-- ==== Sys2Proof/Machine/Matrix.lean ====
section
/-! DEFINITION. The matrix array and its sequencers (R312 to R339): the instructions of group 7, the operand streams (R330 to R334),
the completions of what they begin, and the sequencer's faults (R339, R452). -/

namespace Sys2Proof.Machine

/-! ### The sequencer -/

/-- The team whose sequencer n of a core has its turn. -/
def State.seqTeam (s : State) (core n : Nat) : Option (Nat × Team) :=
  s.teams.find? (fun t => t.2.core == core && t.2.seqNo == n && s.onTurn t.2.ctx (clusterOf core))
def Team.withSeqr (t : Team) (q : Seqr) : Team := { t with seqr := q }
def State.modSeqr (s : State) (tk : Nat) (g : Seqr → Seqr) : State := match s.team tk with
  | some t => s.putTeam tk (t.withSeqr (g t.seqr))
  | none => s
/-- A sequencer fault (R339): HALT, every barrier with INIT broken, the record kept until it is delivered. -/
def State.seqFault (s : State) (tk : Nat) (x : FaultInfo) (word : Word) : State :=
  match s.team tk with
  | none => s
  | some t =>
    let r := s.asyncRec 0 t.core t.seqr.sstamp x word t.seqr.spc 0 0 true
    let s := s.modSeqr tk (fun q => { q with halt := true, fault := some r, claimSince := none, reqs := [], probed := false, mem := none })
    (t.barriers.filter (fun b => b.2.init)).foldl (fun s b => s.breakBar tk b.1) s
/-- FORMAT cause 12, for misuse of slots, tiles and subscriptions (R452). -/
def seqFormat : FaultInfo := ⟨0x43, 12, 0, 0⟩
/-- Bits [31:0] of the instruction at SPC. -/
def State.seqWord (s : State) (t : Team) : Word := match s.fetchLine t.ctx (t.seqr.spc.toNat / 64 * 64) with
  | .ok (ws, _) => ws.getD (3 * (t.seqr.spc.toNat % 64)) 0
  | .error _ => 0
/-- The sequencer goes on at a program counter; of the lines fetched from peers it keeps the one it then stands on. -/
def State.seqGoto (s : State) (tk : Nat) (pc : DWord) : State := s.modSeqr tk (fun q => { q with
  spc := pc, reqs := [], probed := false, mem := none, code := q.code.filter (fun c => c.1 == pc.toNat / 64 * 64) })
/-- The sequencer goes on at the next instruction slot. -/
def State.seqNext (s : State) (tk : Nat) : State := match s.team tk with
  | some t => s.seqGoto tk (s.nextSlot t.ctx t.seqr.spc)
  | none => s
/-- Asks the owner of a LOC 3 page for a line that the sequencer has come to need (R371). -/
def State.seqNeeds (s : State) (tk : Nat) (t : Team) (la : Nat) : State :=
  if t.seqr.code.any (fun c => c.1 == la) then s
  else match s.askLine t.ctx t.seqr.sstamp 2 la with
    | (s, some c) => s.modSeqr tk (fun q => { q with code := q.code ++ [c] })
    | (s, none) => s
/-- What a sequencer instruction comes to: it proceeds, waits, or halts the sequencer. -/
inductive SeqOut where
  | go (s : State)
  | at_ (s : State) (pc : DWord)
  | wait (s : State)
  | fault (x : FaultInfo)
/-- Runs a group 7 instruction for the acting sequencer; issued by a crew, it performs ENCODING cause 8 (R204, R441). -/
def runX (op : Nat) (s : State) (go : State → Nat → Team → SeqOut) : Out :=
  match s.actor with
  | .port _ _ => (match s.group with
    | some g => .next (s.groupFault g g.run.word (g.fs.map (fun f => (f, LaneOut.fault ⟨0x30, 8, op, 0⟩ f))) id)
    | none => .refused .noIssueGroup)
  | .seqr core n => (match s.seqTeam core n with
    | none => .refused .noSequencer
    | some (tk, t) =>
      if t.seqr.halt then .next s
      else match go s tk t with
        | .go s => .next (s.seqNext tk)
        | .at_ s pc => .next (s.seqGoto tk pc)
        | .wait s => .next s
        | .fault x => .next (if x.tag = 0 then s.seqNeeds tk t x.address.toNat else s.seqFault tk x (s.seqWord t)))
  | _ => .refused .noSequencer
/-- A team whose descriptor names no matrix stream holds its sequencer idle (R312). -/
def State.seqIdle (s : State) (t : Team) : Bool := match s.launch t.ctx t.launch with
  | some l => l.mstream == 0
  | none => true
/-- Whether a sequencer begins no further instruction: its partition switches to another context (R337), or its team has lost its last fibre (R338). -/
def State.seqStops (s : State) (t : Team) : Bool :=
  t.crews.isEmpty || s.parts.any (fun p => p.2.switching && p.2.cur == some t.ctx)
/-- The walk for a line of instructions that the sequencer has come to, an access of the device like any (R115, R365). -/
def State.seqWalk (s : State) (tk : Nat) (t : Team) (la : Nat) : State :=
  if t.seqr.line = la then s
  else
    let r := s.walkLoads (fetchAgent t.ctx t.seqr.sstamp 2) la
    r.s.modSeqr tk (fun q => { q with sstamp := max q.sstamp r.ts, line := la })
/-- What a turn of a sequencer finds at SPC (R314, R316, R339), its stream's entry being judged first (R190, R312). -/
def State.seqTurn (s : State) (core n : Nat) : TurnOut :=
  let s := { s with actor := Actor.seqr core n }
  match s.seqTeam core n with
  | none => .done s
  | some (tk, t) =>
    if t.seqr.halt || s.seqIdle t || (s.seqStops t && !t.seqr.midway) then .done s
    else
      let pc := t.seqr.spc
      let la := pc.toNat / 64 * 64
      let entry := if t.seqr.entry then s.checkTarget t.ctx pc else none
      match entry with
      | some x => .done (if x.tag = 0 then s.seqNeeds tk t x.address.toNat else s.seqFault tk x 0)
      | none =>
      let s := if t.seqr.entry then s.modSeqr tk (fun q => { q with entry := false }) else s
      match s.fetchLine t.ctx la with
      | .error x => .done (if x.tag ≠ 0 then s.seqFault tk x 0 else s.seqNeeds tk t la)
      | .ok (ws, _) =>
        match slotFrom ws (pc.toNat % 64) with
          | none => .done (s.seqGoto tk (BitVec.ofNat 64 (la + 64)))
          | some k =>
            let s := s.modSeqr tk (fun q => { q with spc := BitVec.ofNat 64 (la + k) })
            let word := ws.getD (3 * k) 0
            match lineDefect ws true with
            | some a => .done (s.seqFault tk ⟨0x30, 6, a, 0⟩ 0)
            | none =>
            if word.toNat % 1024 < 0x380 then .done (s.seqFault tk ⟨0x30, 8, word.toNat % 1024, 0⟩ word)
            else match decodeSlot (slotBits ws k) with
              | .error e => .done (s.seqFault tk ⟨0x30, e.cause, e.argx, 0⟩ word)
              | .ok i => .run i (s.seqWalk tk t la)

/-! ### Slots and tiles (R318 to R321) -/

def State.putSlot (s : State) (ctx core i : Nat) (x : OpSlot) : State :=
  let c := s.cc ctx core
  s.putCC ctx core { c with slots := Tab.set c.slots i x }
def State.putTile (s : State) (ctx core i : Nat) (x : Tile) : State :=
  let c := s.cc ctx core
  s.putCC ctx core { c with tiles := Tab.set c.tiles i x }
def State.slotOf (s : State) (t : Team) (i : Nat) : OpSlot := (s.cc t.ctx t.core).slot i
def State.tileOf (s : State) (t : Team) (i : Nat) : Tile := (s.cc t.ctx t.core).tile i
def State.hasSlot (s : State) (tk : Nat) (t : Team) (i : Nat) : Bool := (s.slotOf t i).owner == some tk
def State.hasTile (s : State) (tk : Nat) (t : Team) (i : Nat) : Bool := (s.tileOf t i).owner == some tk
/-- The bits set in a mask. -/
def bitsSet (n x : Nat) : List Nat := (List.range n).filter (fun i => bitOf x i)
/-- The subscriptions of a team. -/
def State.subsOf (s : State) (tk : Nat) (t : Team) : List (Nat × Sub) :=
  (s.clc t.ctx (clusterOf t.core)).streams.flatMap (fun x => (x.2.2.filter (fun y => y.team == tk)).map (fun y => (x.1, y)))
/-- Whether a slot belongs to a subscription. -/
def State.inSub (s : State) (tk : Nat) (t : Team) (i : Nat) : Bool :=
  (s.subsOf tk t).any (fun x => decide (x.2.base ≤ i) && decide (i < x.2.base + x.2.count))
/-- Whether a slot may be a product's operand as far as subscriptions go: it holds the current tile, or belongs to none (R324, R332). -/
def State.subOk (s : State) (tk : Nat) (t : Team) (i : Nat) : Bool :=
  (s.subsOf tk t).all (fun x => !(decide (x.2.base ≤ i) && decide (i < x.2.base + x.2.count)) || (x.2.current && x.2.base + x.2.retired % x.2.count == i))
/-- What jobs read or write (R314). -/
def SeqJob.readsSlot (i : Nat) : SeqJob → Bool
  | .xmma _ a b => a == i || b == i
  | _ => false
def SeqJob.usesSlot (i : Nat) : SeqJob → Bool
  | .xload s => s == i
  | .xmma _ a b => a == i || b == i
  | .xdraina s _ => s == i
  | _ => false
def SeqJob.usesTile (i : Nat) : SeqJob → Bool
  | .xmma t _ _ => t == i
  | .xdrain t => t == i
  | .xdraina _ t => t == i
  | .xload _ => false
def SeqJob.isMma : SeqJob → Bool
  | .xmma _ _ _ => true
  | _ => false
def SeqJob.isDrain : SeqJob → Bool
  | .xdrain _ => true
  | .xdraina _ _ => true
  | _ => false
def SeqJob.isMem : SeqJob → Bool
  | .xload _ => true
  | .xdrain _ => true
  | _ => false
def State.addJob (s : State) (tk : Nat) (j : SeqJob) : State := s.modSeqr tk (fun q => { q with jobs := q.jobs ++ [j] })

++++++++++++++++++++

> _PROBLEM DETAILS_:
Your output should consist solely of the lines from the beginning of the entries through the line containing "DEFINITION. The matrix", reproduced exactly.

> _ANSWER SPACE_:
-- ==== Sys2Proof/Machine/Matrix.lean ====
section
/-! DEFINITION. The matrix array and its sequencers (R312 to R339): the instructions of group 7, the operand streams (R330 to R334),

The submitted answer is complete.